### TASK INSTRUCTIONS
Write the entries out in full, matching them exactly.

### EXTRACTED INFORMATION
-- ==== Sys2Proof/Machine/Timers.lean ====
section
/-! DEFINITION. The timers' expiries: REACH_TIMER_EXPIRY, VIEW_STALE, SETTLE_TIMER_EXPIRY, WAIT_TIMER_EXPIRY,
ENROLMENT_TIMER_EXPIRY, ENTRY_SILENT, TAIL_TIMER_EXPIRY, CREDIT_TIMER_EXPIRY, SPIN_UP_END, HIGH_LOAD_EXPIRY,
LOW_LOAD_EXPIRY, STALL. An expiry of a timer that does not run cannot arise and has no effect (log entry 1). -/

namespace Sys2Proof.Machine

open Sys2Proof

/-! ## The Neighbour Guard's -/

/-- REACH_TIMER_EXPIRY (R178): the timer restarts at 5 ms and a REACH is offered. -/
def execReachTimerExpiry (s : State) : Result :=
  .next (if s.guard.reachTimer.isSome then offerReach (s.setGuard { s.guard with reachTimer := some 50 }) else s)

/-- A view becomes stale (R179); a settle toward that side falls back to GUARD_WAIT (R181). -/
def viewStale (side : Side) (station : Option Nat) (h : Heard) (s : State) : State :=
  let s := s.setGuard (s.guard.setView side ⟨station, some { h with stale := true }⟩)
  let s := raise .neighbourStale s
  if s.guard.phase = .settle ∧ s.guard.side = side then enterWait side s else s

/-- VIEW_STALE (R179): of a view heard and not yet stale. -/
def execViewStale (side : Side) (s : State) : Result :=
  .next (match (s.guard.view side).heard with
    | some h => if h.stale then s else viewStale side (s.guard.view side).station h s
    | none => s)

/-- SETTLE_TIMER_EXPIRY (R181): the Guard looks at the last reply. -/
def execSettleTimerExpiry (s : State) : Result :=
  .next (if s.guard.phase = .settle ∧ s.guard.settleTimer.isSome = true then
      takeOnClearReply (s.setGuard { s.guard with settleTimer := none })
    else s)

/-- WAIT_TIMER_EXPIRY (R183): GUARD_WAIT_LONG is raised, and the check goes on. -/
def execWaitTimerExpiry (s : State) : Result :=
  .next (if s.guard.waitTimer.isSome then
      raise .guardWaitLong (s.setGuard { s.guard with waitTimer := none, waitExpired := true })
    else s)

/-! ## The Pacer's and the Path Queue's -/

/-- ENROLMENT_TIMER_EXPIRY (R76, R78). -/
def execEnrolmentTimerExpiry (s : State) : Result :=
  .next (if s.pacer.enrolTimer.isSome ∧ s.pacer.enrolling = true then endEnrolment s else s)

/-- An entry becomes silent; CARVER_SILENT is raised while RUNNING (R82). -/
def fallSilent (k : Nat) (e : LagEntry) (s : State) : State :=
  raiseIf s.isRunning .carverSilent (s.setPacer (s.pacer.setEntry k { e with silent := true }))

/-- ENTRY_SILENT (R82): of a participating entry that is not silent, in any phase but OFF. -/
def execEntrySilent (carver : Nat) (s : State) : Result :=
  .next (match s.pacer.entryOf carver with
    | some e => if s.pacer.phase = .off ∨ e.dropped = true ∨ e.silent = true then s else fallSilent carver e s
    | none => s)

/-- TAIL_TIMER_EXPIRY (R86): presumption becomes possible, and the end of collection is tested. -/
def execTailTimerExpiry (s : State) : Result :=
  .next (if s.pacer.tailTimer.isSome then
      testCollection (s.setPacer { s.pacer with tailTimer := none, tailExpired := true })
    else s)

/-- CREDIT_TIMER_EXPIRY (R117): a CREDIT is offered, which restarts the timer. -/
def execCreditTimerExpiry (s : State) : Result :=
  .next (if s.pq.creditTimer.isSome then offerCredit s else s)

/-! ## The spindle's -/

/-- The spindle is spinning up. -/
def Spindle.isSpinningUp : Spindle → Bool
  | .spinningUp _ => true
  | _ => false

/-- SPIN_UP_END (R169): the spindle is on, and the load is watched from now (R170). -/
def execSpinUpEnd (s : State) : Result :=
  .next (if s.motion.spindle.isSpinningUp then refreshLoad (s.setMotion { s.motion with spindle := .on }) else s)

/-- One level down; none at 25% (R170). -/
def Override.down : Override → Option Override
  | .p100 => some .p75
  | .p75 => some .p50
  | .p50 => some .p25
  | .p25 => none

/-- One level up; none at 100% (R170). -/
def Override.up : Override → Option Override
  | .p100 => none
  | .p75 => some .p100
  | .p50 => some .p75
  | .p25 => some .p50

/-- The override steps down: counted and reported (R170). -/
def relieve (o : Override) (s : State) : State :=
  raise .loadRelief (count .loadReliefs 1 (s.setMotion { s.motion with override := o }))

/-- HIGH_LOAD_EXPIRY (R170): the timer restarts while the load stays above 80%. -/
def execHighLoadExpiry (s : State) : Result :=
  .next (if s.motion.highTimer.isSome then
      refreshLoad
        (match s.motion.override.down with
          | some o => relieve o (s.setMotion { s.motion with highTimer := none })
          | none => s.setMotion { s.motion with highTimer := none })
    else s)

/-- LOW_LOAD_EXPIRY (R170): the timer restarts while the load stays below 60%. -/
def execLowLoadExpiry (s : State) : Result :=
  .next (if s.motion.lowTimer.isSome then
      refreshLoad (s.setMotion { s.motion with
        lowTimer := none, override := s.motion.override.up.getD s.motion.override })
    else s)

/-- A stall (R171): SPINDLE_STALL, spindle off, SUSPENDED, the queue emptied, a retract due, a CREDIT offered. -/
def stallCarver (s : State) : State :=
  let s := spindleOff (raise .spindleStall s)
  let s := setStation .suspended (s.setJob { s.job with finishing := false })
  let s := endWork s
  pumpPort (offerCredit (closingDue (s.retract false) s))

/-- STALL (R171): the stall timer has reached 500 ms. -/
def execStall (s : State) : Result := .next (if s.motion.stallTimer.isSome then stallCarver s else s)

end Sys2Proof.Machine
end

### OUTPUT OF THE TASK
-- ==== Sys2Proof/Machine/Timers.lean ====
section
/-! DEFINITION. The timers' expiries: REACH_TIMER_EXPIRY, VIEW_STALE, SETTLE_TIMER_EXPIRY, WAIT_TIMER_EXPIRY,
ENROLMENT_TIMER_EXPIRY, ENTRY_SILENT, TAIL_TIMER_EXPIRY, CREDIT_TIMER_EXPIRY, SPIN_UP_END, HIGH_LOAD_EXPIRY,
LOW_LOAD_EXPIRY, STALL. An expiry of a timer that does not run cannot arise and has no effect (log entry 1). -/

namespace Sys2Proof.Machine

open Sys2Proof

/-! ## The Neighbour Guard's -/

/-- REACH_TIMER_EXPIRY (R178): the timer restarts at 5 ms and a REACH is offered. -/
def execReachTimerExpiry (s : State) : Result :=
  .next (if s.guard.reachTimer.isSome then offerReach (s.setGuard { s.guard with reachTimer := some 50 }) else s)

/-- A view becomes stale (R179); a settle toward that side falls back to GUARD_WAIT (R181). -/
def viewStale (side : Side) (station : Option Nat) (h : Heard) (s : State) : State :=
  let s := s.setGuard (s.guard.setView side ⟨station, some { h with stale := true }⟩)
  let s := raise .neighbourStale s
  if s.guard.phase = .settle ∧ s.guard.side = side then enterWait side s else s

/-- VIEW_STALE (R179): of a view heard and not yet stale. -/
def execViewStale (side : Side) (s : State) : Result :=
  .next (match (s.guard.view side).heard with
    | some h => if h.stale then s else viewStale side (s.guard.view side).station h s
    | none => s)

/-- SETTLE_TIMER_EXPIRY (R181): the Guard looks at the last reply. -/
def execSettleTimerExpiry (s : State) : Result :=
  .next (if s.guard.phase = .settle ∧ s.guard.settleTimer.isSome = true then
      takeOnClearReply (s.setGuard { s.guard with settleTimer := none })
    else s)

/-- WAIT_TIMER_EXPIRY (R183): GUARD_WAIT_LONG is raised, and the check goes on. -/
def execWaitTimerExpiry (s : State) : Result :=
  .next (if s.guard.waitTimer.isSome then
      raise .guardWaitLong (s.setGuard { s.guard with waitTimer := none, waitExpired := true })
    else s)

/-! ## The Pacer's and the Path Queue's -/

/-- ENROLMENT_TIMER_EXPIRY (R76, R78). -/
def execEnrolmentTimerExpiry (s : State) : Result :=
  .next (if s.pacer.enrolTimer.isSome ∧ s.pacer.enrolling = true then endEnrolment s else s)

/-- An entry becomes silent; CARVER_SILENT is raised while RUNNING (R82). -/
def fallSilent (k : Nat) (e : LagEntry) (s : State) : State :=
  raiseIf s.isRunning .carverSilent (s.setPacer (s.pacer.setEntry k { e with silent := true }))

/-- ENTRY_SILENT (R82): of a participating entry that is not silent, in any phase but OFF. -/
def execEntrySilent (carver : Nat) (s : State) : Result :=
  .next (match s.pacer.entryOf carver with
    | some e => if s.pacer.phase = .off ∨ e.dropped = true ∨ e.silent = true then s else fallSilent carver e s
    | none => s)

/-- TAIL_TIMER_EXPIRY (R86): presumption becomes possible, and the end of collection is tested. -/
def execTailTimerExpiry (s : State) : Result :=
  .next (if s.pacer.tailTimer.isSome then
      testCollection (s.setPacer { s.pacer with tailTimer := none, tailExpired := true })
    else s)

/-- CREDIT_TIMER_EXPIRY (R117): a CREDIT is offered, which restarts the timer. -/
def execCreditTimerExpiry (s : State) : Result :=
  .next (if s.pq.creditTimer.isSome then offerCredit s else s)

/-! ## The spindle's -/

/-- The spindle is spinning up. -/
def Spindle.isSpinningUp : Spindle → Bool
  | .spinningUp _ => true
  | _ => false

/-- SPIN_UP_END (R169): the spindle is on, and the load is watched from now (R170). -/
def execSpinUpEnd (s : State) : Result :=
  .next (if s.motion.spindle.isSpinningUp then refreshLoad (s.setMotion { s.motion with spindle := .on }) else s)

/-- One level down; none at 25% (R170). -/
def Override.down : Override → Option Override
  | .p100 => some .p75
  | .p75 => some .p50
  | .p50 => some .p25
  | .p25 => none

/-- One level up; none at 100% (R170). -/
def Override.up : Override → Option Override
  | .p100 => none
  | .p75 => some .p100
  | .p50 => some .p75
  | .p25 => some .p50

/-- The override steps down: counted and reported (R170). -/
def relieve (o : Override) (s : State) : State :=
  raise .loadRelief (count .loadReliefs 1 (s.setMotion { s.motion with override := o }))

/-- HIGH_LOAD_EXPIRY (R170): the timer restarts while the load stays above 80%. -/
def execHighLoadExpiry (s : State) : Result :=
  .next (if s.motion.highTimer.isSome then
      refreshLoad
        (match s.motion.override.down with
          | some o => relieve o (s.setMotion { s.motion with highTimer := none })
          | none => s.setMotion { s.motion with highTimer := none })
    else s)

/-- LOW_LOAD_EXPIRY (R170): the timer restarts while the load stays below 60%. -/
def execLowLoadExpiry (s : State) : Result :=
  .next (if s.motion.lowTimer.isSome then
      refreshLoad (s.setMotion { s.motion with
        lowTimer := none, override := s.motion.override.up.getD s.motion.override })
    else s)

/-- A stall (R171): SPINDLE_STALL, spindle off, SUSPENDED, the queue emptied, a retract due, a CREDIT offered. -/
def stallCarver (s : State) : State :=
  let s := spindleOff (raise .spindleStall s)
  let s := setStation .suspended (s.setJob { s.job with finishing := false })
  let s := endWork s
  pumpPort (offerCredit (closingDue (s.retract false) s))

/-- STALL (R171): the stall timer has reached 500 ms. -/
def execStall (s : State) : Result := .next (if s.motion.stallTimer.isSome then stallCarver s else s)

end Sys2Proof.Machine
end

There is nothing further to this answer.